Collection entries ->

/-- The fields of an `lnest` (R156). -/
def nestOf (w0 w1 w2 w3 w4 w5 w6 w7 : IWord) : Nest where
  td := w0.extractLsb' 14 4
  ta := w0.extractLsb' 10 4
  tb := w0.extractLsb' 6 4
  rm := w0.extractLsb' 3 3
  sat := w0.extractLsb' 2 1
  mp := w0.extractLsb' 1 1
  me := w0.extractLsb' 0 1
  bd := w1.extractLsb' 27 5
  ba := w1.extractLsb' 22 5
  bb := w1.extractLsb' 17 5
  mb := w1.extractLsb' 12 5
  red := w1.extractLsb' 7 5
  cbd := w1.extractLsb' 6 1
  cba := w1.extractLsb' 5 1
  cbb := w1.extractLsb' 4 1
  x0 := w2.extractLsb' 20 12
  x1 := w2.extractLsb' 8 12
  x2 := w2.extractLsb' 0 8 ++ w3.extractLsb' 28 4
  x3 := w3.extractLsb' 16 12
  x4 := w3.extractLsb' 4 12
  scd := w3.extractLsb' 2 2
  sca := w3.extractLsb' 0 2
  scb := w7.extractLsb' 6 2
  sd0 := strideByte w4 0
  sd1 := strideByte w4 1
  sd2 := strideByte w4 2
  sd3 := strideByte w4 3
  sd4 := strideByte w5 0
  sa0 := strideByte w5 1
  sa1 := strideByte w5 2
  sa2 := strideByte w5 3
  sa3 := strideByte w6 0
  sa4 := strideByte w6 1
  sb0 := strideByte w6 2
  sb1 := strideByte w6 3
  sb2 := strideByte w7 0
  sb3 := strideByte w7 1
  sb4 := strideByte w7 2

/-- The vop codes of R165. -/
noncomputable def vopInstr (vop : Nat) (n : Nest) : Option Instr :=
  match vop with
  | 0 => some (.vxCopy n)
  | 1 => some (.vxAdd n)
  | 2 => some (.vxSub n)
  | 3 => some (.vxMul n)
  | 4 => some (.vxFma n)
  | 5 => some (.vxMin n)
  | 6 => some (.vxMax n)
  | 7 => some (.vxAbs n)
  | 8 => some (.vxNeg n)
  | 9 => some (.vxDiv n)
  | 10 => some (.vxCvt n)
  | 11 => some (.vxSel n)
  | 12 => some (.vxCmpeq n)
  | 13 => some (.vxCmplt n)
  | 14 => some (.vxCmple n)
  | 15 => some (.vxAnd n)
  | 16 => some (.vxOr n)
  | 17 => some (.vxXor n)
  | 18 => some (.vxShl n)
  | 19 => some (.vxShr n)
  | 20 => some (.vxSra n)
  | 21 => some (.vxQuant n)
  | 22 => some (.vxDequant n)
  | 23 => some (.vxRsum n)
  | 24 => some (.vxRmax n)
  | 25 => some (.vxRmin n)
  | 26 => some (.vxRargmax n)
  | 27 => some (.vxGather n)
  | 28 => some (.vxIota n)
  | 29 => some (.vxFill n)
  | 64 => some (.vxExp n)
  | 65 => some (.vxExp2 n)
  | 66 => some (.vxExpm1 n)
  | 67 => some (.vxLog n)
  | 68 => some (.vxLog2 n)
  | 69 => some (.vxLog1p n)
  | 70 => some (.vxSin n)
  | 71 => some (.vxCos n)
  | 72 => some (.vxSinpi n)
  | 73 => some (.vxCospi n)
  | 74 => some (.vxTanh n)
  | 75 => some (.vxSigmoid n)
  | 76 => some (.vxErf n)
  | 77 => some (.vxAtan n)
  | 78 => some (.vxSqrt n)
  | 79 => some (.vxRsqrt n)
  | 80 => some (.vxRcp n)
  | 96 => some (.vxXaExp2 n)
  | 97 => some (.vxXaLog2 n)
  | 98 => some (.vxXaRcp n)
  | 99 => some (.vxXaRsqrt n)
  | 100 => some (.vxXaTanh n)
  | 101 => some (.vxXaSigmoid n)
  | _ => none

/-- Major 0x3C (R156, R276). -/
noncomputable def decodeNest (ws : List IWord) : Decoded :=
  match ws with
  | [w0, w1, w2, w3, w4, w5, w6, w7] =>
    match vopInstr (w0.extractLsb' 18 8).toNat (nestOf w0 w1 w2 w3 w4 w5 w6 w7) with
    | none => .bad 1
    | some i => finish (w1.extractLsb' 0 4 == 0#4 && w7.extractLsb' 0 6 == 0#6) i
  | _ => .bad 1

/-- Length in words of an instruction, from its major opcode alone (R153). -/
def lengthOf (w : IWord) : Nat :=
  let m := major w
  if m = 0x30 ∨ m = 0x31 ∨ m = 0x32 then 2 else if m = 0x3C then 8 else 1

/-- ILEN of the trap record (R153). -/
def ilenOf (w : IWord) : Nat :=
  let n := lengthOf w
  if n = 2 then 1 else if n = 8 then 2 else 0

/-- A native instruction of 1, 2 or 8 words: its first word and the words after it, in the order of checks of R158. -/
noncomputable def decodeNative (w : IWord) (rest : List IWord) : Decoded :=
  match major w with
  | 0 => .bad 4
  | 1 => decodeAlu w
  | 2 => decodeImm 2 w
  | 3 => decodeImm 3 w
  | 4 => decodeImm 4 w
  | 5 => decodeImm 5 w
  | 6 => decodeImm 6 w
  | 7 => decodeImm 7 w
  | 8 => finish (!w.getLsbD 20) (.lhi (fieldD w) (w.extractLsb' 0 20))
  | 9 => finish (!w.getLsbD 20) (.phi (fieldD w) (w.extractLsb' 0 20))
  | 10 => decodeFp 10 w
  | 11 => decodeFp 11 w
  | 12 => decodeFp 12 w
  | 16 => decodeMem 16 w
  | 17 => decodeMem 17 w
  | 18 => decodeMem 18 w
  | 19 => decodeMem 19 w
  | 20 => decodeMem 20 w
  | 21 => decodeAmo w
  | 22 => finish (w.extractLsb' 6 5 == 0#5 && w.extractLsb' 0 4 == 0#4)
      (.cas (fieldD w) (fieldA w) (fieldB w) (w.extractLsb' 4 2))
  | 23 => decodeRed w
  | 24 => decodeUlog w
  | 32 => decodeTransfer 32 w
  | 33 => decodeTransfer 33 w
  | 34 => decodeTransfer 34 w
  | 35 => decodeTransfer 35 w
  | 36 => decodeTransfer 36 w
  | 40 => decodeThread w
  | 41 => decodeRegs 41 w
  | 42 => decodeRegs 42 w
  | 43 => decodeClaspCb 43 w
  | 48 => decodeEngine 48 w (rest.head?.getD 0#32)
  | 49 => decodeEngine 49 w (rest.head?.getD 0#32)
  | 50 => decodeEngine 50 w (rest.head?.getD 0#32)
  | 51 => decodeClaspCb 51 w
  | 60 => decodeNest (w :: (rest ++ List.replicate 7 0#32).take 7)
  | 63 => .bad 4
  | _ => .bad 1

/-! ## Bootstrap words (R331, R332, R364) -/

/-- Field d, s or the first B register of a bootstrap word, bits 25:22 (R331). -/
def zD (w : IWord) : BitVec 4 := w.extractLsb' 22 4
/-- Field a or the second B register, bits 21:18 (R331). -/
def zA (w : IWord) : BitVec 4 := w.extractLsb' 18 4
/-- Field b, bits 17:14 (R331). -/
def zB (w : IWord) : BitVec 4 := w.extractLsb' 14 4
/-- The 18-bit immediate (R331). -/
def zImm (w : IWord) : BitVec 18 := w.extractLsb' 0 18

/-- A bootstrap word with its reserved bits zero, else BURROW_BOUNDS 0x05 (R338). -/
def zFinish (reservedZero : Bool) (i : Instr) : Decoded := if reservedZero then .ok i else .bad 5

Exercise details ->
Using the records above, find and show each line with the string "head".

Output below ->
  | 48 => decodeEngine 48 w (rest.head?.getD 0#32)
  | 49 => decodeEngine 49 w (rest.head?.getD 0#32)
  | 50 => decodeEngine 50 w (rest.head?.getD 0#32)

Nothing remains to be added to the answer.